Here’s how we know what we know: pornographic frescoes (thank you, Mt. Vesuvius! You’re the real MVP), erotic poetry (Martial, Catullus, Ovid, Procopius, et al.), vulgar graffiti (again, shoutout to Mt. Vesuvius), and allusions to sex in less overtly sexual written works (novels like Apuleius’s Metamorphoses, for example). There’s a body of evidence that I think probably would surprise people who are just getting into learning about this stuff. And since it’s a Saturday night during which I have literally nothing better to do: a brief run-down.

You’re asking what you would have been able to expect when getting busy with a lady. There are lots of ways for me to take this, so let me start with the literal and heteronormative way: you, a man, want to know what it would have been like to bone a Roman matrona, or well-bred woman.

In short: probably pretty boring. The evidence for the very strong expectations that upper-class Romans had of the kinds of sex they ought to be having is written all across the canon of Latin literature, whether overtly erotic or otherwise. If you were a high-class man having sex with a lady, you would most likely be doing it with your wife in what we call the missionary style, most likely for the purpose of procreation. I know this is not what you have been led to believe by such bastions of historical accuracy as HBO’s Rome and the Starz classic Spartacus, but such is life. Anal sex was out, as this passage from Martial’s epigram 11.104 shows:

>Pedicare negas: dabat hoc Cornelia Graccho, > >Julia Pompeio, Porcia, Brute, tibi; > >dulcia Dardanio nondum miscente ministro > >pocula Juno fuit pro Ganymede Jovi. > >Si te delectat gravitas, Lucretia toto > >sis licet usque die: Laida nocte volo.

He’s trying to claim in this passage that all of these Fine Examples Of Roman Womanhood (Cornelia Africana, Julius Caesar’s daughter Julia, Cato the Younger’s daughter Porcia) were all cool with it, so his wife should be too, but it’s very clearly meant to be the ridiculous claims of a man trying to get his wife to be more adventurous in bed but expecting it not to succeed. Fun fact: this poem is also the earliest recorded usage of the phrase “a lady in the streets but a freak in the sheets.” (That’s a very loose translation of the last two lines, which I tried and failed to get my dissertation supervisor to let me use verbatim.) (Also, if you’d like to hear me reading the full poem, you can do that here.)

So if having sex with a Roman lady (or matrona) as a Roman man would have most likely been super boring – with a few notable examples, cough Messalina cough – let’s look at a few less literal ways to take your question.

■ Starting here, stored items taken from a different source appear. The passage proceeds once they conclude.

theorem flushBlock_twin (hx : FailingDraw e x) {s s' : State} (h : Twin rest e s s') (c : CacheName)
    (set way : Nat) : TwinOutcome rest e x (flushBlock s c set way) (flushBlock s' c set way) := by
  unfold flushBlock
  refine twin_seq (ownLineCheck_twin h c set way) (fun t _ => ?_) fun t t' _ ht =>
    twin_seq (writeBackIfDirty_twin hx ht c set way) (fun _ _ => List.suffix_rfl)
      fun u u' _ hu => twin_ok (twin_invalidate hu c set way)
  have h1 := takesEvents_of_reached (writeBackIfDirty_reached t c set way)
  cases hw : writeBackIfDirty t c set way <;> rw [hw] at h1 <;> exact h1

theorem cleanAt_twin (hx : FailingDraw e x) {s s' : State} (h : Twin rest e s s') (c : CacheName)
    (set way : Nat) : TwinOutcome rest e x (cleanAt s c set way) (cleanAt s' c set way) := by
  have hn : needsWriteback s' c set way = needsWriteback s c set way := by
    obtain ⟨oks, he, rfl⟩ := h; rfl
  unfold cleanAt
  rw [hn]
  split
  · refine twin_seq (writeBackBlock_twin hx h c set way) (fun _ _ => List.suffix_rfl) fun t t' _ ht => ?_
    obtain ⟨oks, he, rfl⟩ := ht
    exact twin_ok ⟨oks, he, rfl⟩
  · exact twin_ok h

/-- A lookup that fails in both runs. -/
theorem twin_duplicate {s s' : State} (h : Twin rest e s s') (c : CacheName) (set : Nat) :
    TwinOutcome rest e x (.error (.undefinedDuplicateTag c set s))
      (.error (.undefinedDuplicateTag c set s')) :=
  twin_error (f := .undefinedDuplicateTag _ _ _) (f' := .undefinedDuplicateTag _ _ _) h

/-- What a lookup answers in both runs. -/
theorem findHit_twin {s s' : State} (h : Twin rest e s s') (c : CacheName) (ia p : Nat) :
    (∃ o, findHit s c ia p = .ok o ∧ findHit s' c ia p = .ok o) ∨
    (findHit s c ia p = .error (.undefinedDuplicateTag c (setIdx s.cfg c ia) s) ∧
      findHit s' c ia p = .error (.undefinedDuplicateTag c (setIdx s.cfg c ia) s')) := by
  obtain ⟨oks, he, rfl⟩ := h
  rw [findHit_withEvents]
  cases hf : findHit s c ia p with
  | ok o => exact .inl ⟨o, rfl, rfl⟩
  | error f => rw [findHit_error hf]; exact .inr ⟨rfl, rfl⟩

theorem hitInvalidateAt_twin {s s' : State} (h : Twin rest e s s') (c : CacheName) (ia p : Nat) :
    TwinOutcome rest e x (hitInvalidateAt s c ia p) (hitInvalidateAt s' c ia p) := by
  have hc : s'.cfg = s.cfg := by obtain ⟨oks, he, rfl⟩ := h; rfl
  unfold hitInvalidateAt
  obtain ⟨o, h1, h2⟩ | ⟨h1, h2⟩ := findHit_twin h c ia p <;> rw [h1, h2]
  · cases o with
    | none => exact twin_ok h
    | some w =>
      rw [hc]
      exact twin_seq (ownLineCheck_twin h c _ w) (fun _ _ => List.suffix_rfl)
        fun t t' ht hh => by
          have hc' : t'.cfg = t.cfg := by obtain ⟨oks, he, rfl⟩ := hh; rfl
          exact twin_ok (twin_invalidate hh c _ w)
  · exact twin_duplicate h c _

theorem hitWritebackInvalidateAt_twin (hx : FailingDraw e x) {s s' : State} (h : Twin rest e s s')
    (c : CacheName) (ia p : Nat) :
    TwinOutcome rest e x (hitWritebackInvalidateAt s c ia p) (hitWritebackInvalidateAt s' c ia p) := by
  have hc : s'.cfg = s.cfg := by obtain ⟨oks, he, rfl⟩ := h; rfl
  unfold hitWritebackInvalidateAt
  obtain ⟨o, h1, h2⟩ | ⟨h1, h2⟩ := findHit_twin h c ia p <;> rw [h1, h2]
  · cases o with
    | none => exact twin_ok h
    | some w => rw [hc]; exact flushBlock_twin hx h c _ w
  · exact twin_duplicate h c _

One: you’re a woman who’s asking about having sex with a Roman lady. First off, hi, many Roman men thought you as a lady-loving lady were a myth. But, to paraphrase Buffy, they were myth-taken, as evidence shows. Roman women had many ways of knowing each other in the biblical sense, and while this doesn’t crop up in very many sources, we do see a few. One thing we’re very clear on is that it was generally pretty easy for women to get close to each other for the simple reason that men tended to leave them alone together for long periods of time, being mostly only suspicious of other men. Dildos were invented very early on in human history, and beyond the use of sex toys we also see references in the literature to scissoring, though it’s important to note that this is pure speculation on the part of male writers. Because most of the literature we have is from men, and the few female love elegists we have in the canon of Roman literature are only fragmentary, we don’t really know that much about ladies loving ladies in the Roman times. That being said – it’s very clear that this happens throughout all levels of Roman society with some small amount of frequency.

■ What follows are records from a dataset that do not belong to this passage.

-- ==== Sys2Proof/Tests/Slice0.lean ====
section
/-! SUPPORT. The model's own tests: words written out from the encoding (R46, R51), the spec's vectors
(spec/95_test_vectors.md), and for each obligation with hypotheses a state that meets them. -/

namespace Sys2Proof.Tests

open Sys2Proof Sys2Proof.Machine

/-! ### Helpers -/

/-- `pat(k)` of spec 95: the line k, k+1, ..., k+31. -/
def pat (k : Nat) : List Byte := (List.range 32).map fun j => BitVec.ofNat 8 (k + j)

/-- A line of 64 bytes. -/
def pat64 (k : Nat) : List Byte := pat k ++ pat (k + 32)

/-- The block `{v d l ptag data}` of spec 95. -/
def blk (v d l : Bool) (ptag : Nat) (data : List Byte) : Block := ⟨v, d, l, ptag, data⟩

/-- The start state of spec 95's vectors: REFCFG, pc = 0x80010000, everything else 0, and draws that are
all ok. The way drawn is 0. -/
def ref : State :=
  { State.reset with
    pc := 0x80010000
    draws := { schedule := [], events := [.ok, .ok, .ok, .ok], ways := [0, 0], lines := [], impl := [], used := 0 } }

/-- The state with the base register r4 (`rx` = 4) set. -/
def base (s : State) (v : Word) : State := writeReg s 4 v

/-- The state with draws of line transfers. -/
def events (s : State) (es : List TransferEvent) : State :=
  withDraws s { s.draws with events := es }

/-- REFCFG with a write-back S and a write-through T of 64-byte lines and every optional operation. -/
def fourCfg : Cfg :=
  { refCfg with
    caches := ⟨refCacheCfg true false, refCacheCfg true true,
      { refCacheCfg true false with lineBits := 6, indexUsesPhysical := true },
      { refCacheCfg true true with lineBits := 6, indexUsesPhysical := true }⟩
    optionalOps := [4, 5, 6, 7, 12, 13, 14, 15, 17, 18, 19, 20, 25, 26, 27, 28, 29] }

/-- The start state with four caches. -/
def four : State := { ref with cfg := fourCfg }

/-- The start state of an implementation that operates on the inner caches first. -/
def fourFirst : State := { ref with cfg := { fourCfg with outerOpsInnerFirst := true } }

/-- The start state where the implementation-dependent operation on I takes an address. -/
def fourTakes : State :=
  { ref with cfg := { fourCfg with
      caches := fourCfg.caches.set .i { refCacheCfg true false with implTakesAddress := true } } }

/-- The state with draws of implementation-dependent operations. -/
def impls (s : State) (rs : List ImplResult) : State := withDraws s { s.draws with impl := rs }

/-- The state with a schedule. -/
def waits (s : State) (ns : List Nat) : State := withDraws s { s.draws with schedule := ns }

/-- REFCFG with a physical space of 28 bits: both halves of kseg0 and of kseg1 map to all of it. -/
def smallCfg : Cfg :=
  { refCfg with
    paBits := 28
    regions := [⟨0x80000000, 0x10000000, true, true, .unmapped 0 false false⟩,
      ⟨0x90000000, 0x10000000, true, true, .unmapped 0 false false⟩,
      ⟨0xA0000000, 0x10000000, true, true, .unmapped 0 true false⟩,
      ⟨0xB0000000, 0x10000000, true, true, .unmapped 0 true false⟩] }

/-- A next state, if there is one. -/
def nextOf : Host.Outcome State Fault Refusal → Option State
  | .next s => some s
  | .fault _ => none
  | .refused _ => none

def faultOf : Host.Outcome State Fault Refusal → Option Fault
  | .next _ => none
  | .fault f => some f
  | .refused _ => none

def completes (o : Host.Outcome State Fault Refusal) : Bool := (nextOf o).isSome

theorem next_of_completes {o : Host.Outcome State Fault Refusal} (h : completes o = true) :
    ∃ t, o = .next t := by
  cases o <;> first | exact ⟨_, rfl⟩ | cases h

/-- The block at a place after an instruction, and what is pending. -/
def after (i : Instr) (s : State) (c : CacheName) (set way : Nat) : Option (Block × List Writeback) :=
  (nextOf (exec i s)).map fun t => (block t c set way, t.wbq)

/-- The answer of an operation, if it is one. -/
def okOf {α : Type} : Except Fault α → Option α
  | .ok a => some a
  | .error _ => none

theorem ok_of_okOf {α : Type} {r : Except Fault α} (h : (okOf r).isSome = true) : ∃ a, r = .ok a := by
  cases r <;> first | exact ⟨_, rfl⟩ | cases h

/-- `a` with r4 = v and one block set. -/
def hit (a : State) (v : Word) (c : CacheName) (set way : Nat) (b : Block) : State :=
  setBlock (base a v) c set way b

/-- The op that an instruction stops on as not implemented. -/
def notImplementedOp (o : Host.Outcome State Fault Refusal) : Option (BitVec 5) :=
  match faultOf o with
  | some (.undefinedOpNotImplemented op _) => some op
  | _ => none

/-- The tag registers after an instruction. -/
def tagAfter (i : Instr) (s : State) (c : CacheName) : Option (Word × Word × Word) :=
  (nextOf (exec i s)).map fun t => (tagLo t c, tagHi t c, dataLo t c)

/-! ### Encoding -/

/-- The row CACHE's words belong to its variants: the term is refused, the variant is not. -/
theorem test_wellFormed : Instr.wellFormed (.cache 9 0 4) = false ∧
    Instr.wellFormed (.indexStoreTagD 0 4) = true := by decide

/-- Words of ops 0 to 7, bit by bit from the figure of R46: 11110 00 Imm[8:5] op 11010 rx 101 Imm[4:0]. -/
theorem test_decode_ops_0_to_7 :
    decodeWord 0b11110_00_0000_00000_11010_100_101_00000 = some (.indexInvalidateI 0x000 4) ∧
    decodeWord 0b11110_00_1111_00001_11010_111_101_11111 = some (.indexWritebackInvalidateD 0x1FF 7) ∧
    decodeWord 0b11110_00_1000_00010_11010_010_101_00000 = some (.indexWritebackInvalidateT 0x100 2) ∧
    decodeWord 0b11110_00_0111_00011_11010_101_101_11111 = some (.indexWritebackInvalidateS 0x0FF 5) ∧
    decodeWord 0b11110_00_0000_00100_11010_000_101_00000 = some (.indexLoadTagI 0x000 0) ∧
    decodeWord 0b11110_00_1111_00101_11010_011_101_11111 = some (.indexLoadTagD 0x1FF 3) ∧
    decodeWord 0b11110_00_1000_00110_11010_110_101_00000 = some (.indexLoadTagT 0x100 6) ∧
    decodeWord 0b11110_00_0111_00111_11010_001_101_11111 = some (.indexLoadTagS 0x0FF 1) := by decide

/-- Words of ops 8 to 15, bit by bit from the figure of R46: 11110 00 Imm[8:5] op 11010 rx 101 Imm[4:0]. -/
theorem test_decode_ops_8_to_15 :
    decodeWord 0b11110_00_0000_01000_11010_100_101_00000 = some (.indexStoreTagI 0x000 4) ∧
    decodeWord 0b11110_00_0000_01001_11010_111_101_00000 = some (.indexStoreTagD 0x000 7) ∧
    decodeWord 0b11110_00_1000_01010_11010_010_101_00000 = some (.indexStoreTagT 0x100 2) ∧
    decodeWord 0b11110_00_0111_01011_11010_101_101_11111 = some (.indexStoreTagS 0x0FF 5) ∧
    decodeWord 0b11110_00_0000_01100_11010_000_101_00000 = some (.implDependentI 0x000 0) ∧
    decodeWord 0b11110_00_1111_01101_11010_011_101_11111 = some (.implDependentD 0x1FF 3) ∧
    decodeWord 0b11110_00_1000_01110_11010_110_101_00000 = some (.implDependentT 0x100 6) ∧
    decodeWord 0b11110_00_0111_01111_11010_001_101_11111 = some (.implDependentS 0x0FF 1) := by decide

/-- Words of ops 16 to 23, bit by bit from the figure of R46: 11110 00 Imm[8:5] op 11010 rx 101 Imm[4:0]. -/
theorem test_decode_ops_16_to_23 :
    decodeWord 0b11110_00_0000_10000_11010_100_101_00000 = some (.hitInvalidateI 0x000 4) ∧
    decodeWord 0b11110_00_1111_10001_11010_111_101_11111 = some (.hitInvalidateD 0x1FF 7) ∧
    decodeWord 0b11110_00_1000_10010_11010_010_101_00000 = some (.hitInvalidateT 0x100 2) ∧
    decodeWord 0b11110_00_0111_10011_11010_101_101_11111 = some (.hitInvalidateS 0x0FF 5) ∧
    decodeWord 0b11110_00_0000_10100_11010_000_101_00000 = some (.fillI 0x000 0) ∧
    decodeWord 0b11110_00_1111_10101_11010_011_101_11111 = some (.hitWritebackInvalidateD 0x1FF 3) ∧
    decodeWord 0b11110_00_1000_10110_11010_110_101_00000 = some (.hitWritebackInvalidateT 0x100 6) ∧
    decodeWord 0b11110_00_0111_10111_11010_001_101_11111 = some (.hitWritebackInvalidateS 0x0FF 1) := by decide

/-- Words of ops 24 to 31, bit by bit from the figure of R46: 11110 00 Imm[8:5] op 11010 rx 101 Imm[4:0]. -/
theorem test_decode_ops_24_to_31 :
    decodeWord 0b11110_00_0000_11000_11010_100_101_00000 = some (.noRowWritebackI 0x000 4) ∧
    decodeWord 0b11110_00_1111_11001_11010_111_101_11111 = some (.hitWritebackD 0x1FF 7) ∧
    decodeWord 0b11110_00_1000_11010_11010_010_101_00000 = some (.hitWritebackT 0x100 2) ∧
    decodeWord 0b11110_00_0111_11011_11010_101_101_11111 = some (.hitWritebackS 0x0FF 5) ∧
    decodeWord 0b11110_00_0000_11100_11010_000_101_00000 = some (.fetchLockI 0x000 0) ∧
    decodeWord 0b11110_00_1111_11101_11010_011_101_11111 = some (.fetchLockD 0x1FF 3) ∧
    decodeWord 0b11110_00_1000_11110_11010_110_101_00000 = some (.noRowFetchLockT 0x100 6) ∧
    decodeWord 0b11110_00_0111_11111_11010_001_101_11111 = some (.noRowFetchLockS 0x0FF 1) := by decide

/-- VE1 to VE13: the table's words and operands. -/
theorem test_decode_VE :
    decodeWord 0xF009D4A0 = some (.indexStoreTagD 0x000 4) ∧
    decodeWord 0xF000D4A0 = some (.indexInvalidateI 0x000 4) ∧
    decodeWord 0xF1FFD7BF = some (.noRowFetchLockS 0x1FF 7) ∧
    decodeWord 0xF100D0A0 = some (.indexInvalidateI 0x100 0) ∧
    decodeWord 0xF0F5D1BF = some (.hitWritebackInvalidateD 0x0FF 1) ∧
    decodeWord 0xF031D2A0 = some (.hitInvalidateD 0x020 2) ∧
    decodeWord 0xF1F0D3A0 = some (.hitInvalidateI 0x1E0 3) ∧
    decodeWord 0xF01DD4A0 = some (.fetchLockD 0x000 4) ∧
    decodeWord 0xF004D5A4 = some (.indexLoadTagI 0x004 5) ∧
    decodeWord 0xF019D6A1 = some (.hitWritebackD 0x001 6) ∧
    decodeWord 0xF1E8D4BF = some (.indexStoreTagI 0x1FF 4) ∧
    decodeWord 0xF014D5B0 = some (.fillI 0x010 5) ∧
    decodeWord 0xF1E5D0AF = some (.indexLoadTagD 0x1EF 0) := by decide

Two: you’re a man who used “lady” to mean “female-bodied human” rather than “woman of high status”. Your options here are a bit broader – if you’re talking about a prostitute, it will depend on how much money you have. TJ McGinn’s seminal Economy of Prostitution in the Roman World is very much worth a read if you have an interest on the subject, and at the end of the book he gives actual tables of costs linked to various deeds and the prostitutes attached to those deeds, as recorded on various walls within the Pompeii/Herculaneum excavation sites. (Remember when I said Mt. Vesuvius was the real MVP? Yeah.) We also have a selection of frescoes from baths that show a variety of sexual positions, although it’s important to note that, contrary to popular belief, these are not “sexual menus” or whatever. Romans had a variety of sexual taboos linked to their own particular spectrum of sexuality, which was – unlike ours – not a spectrum of heterosexuality to homosexuality.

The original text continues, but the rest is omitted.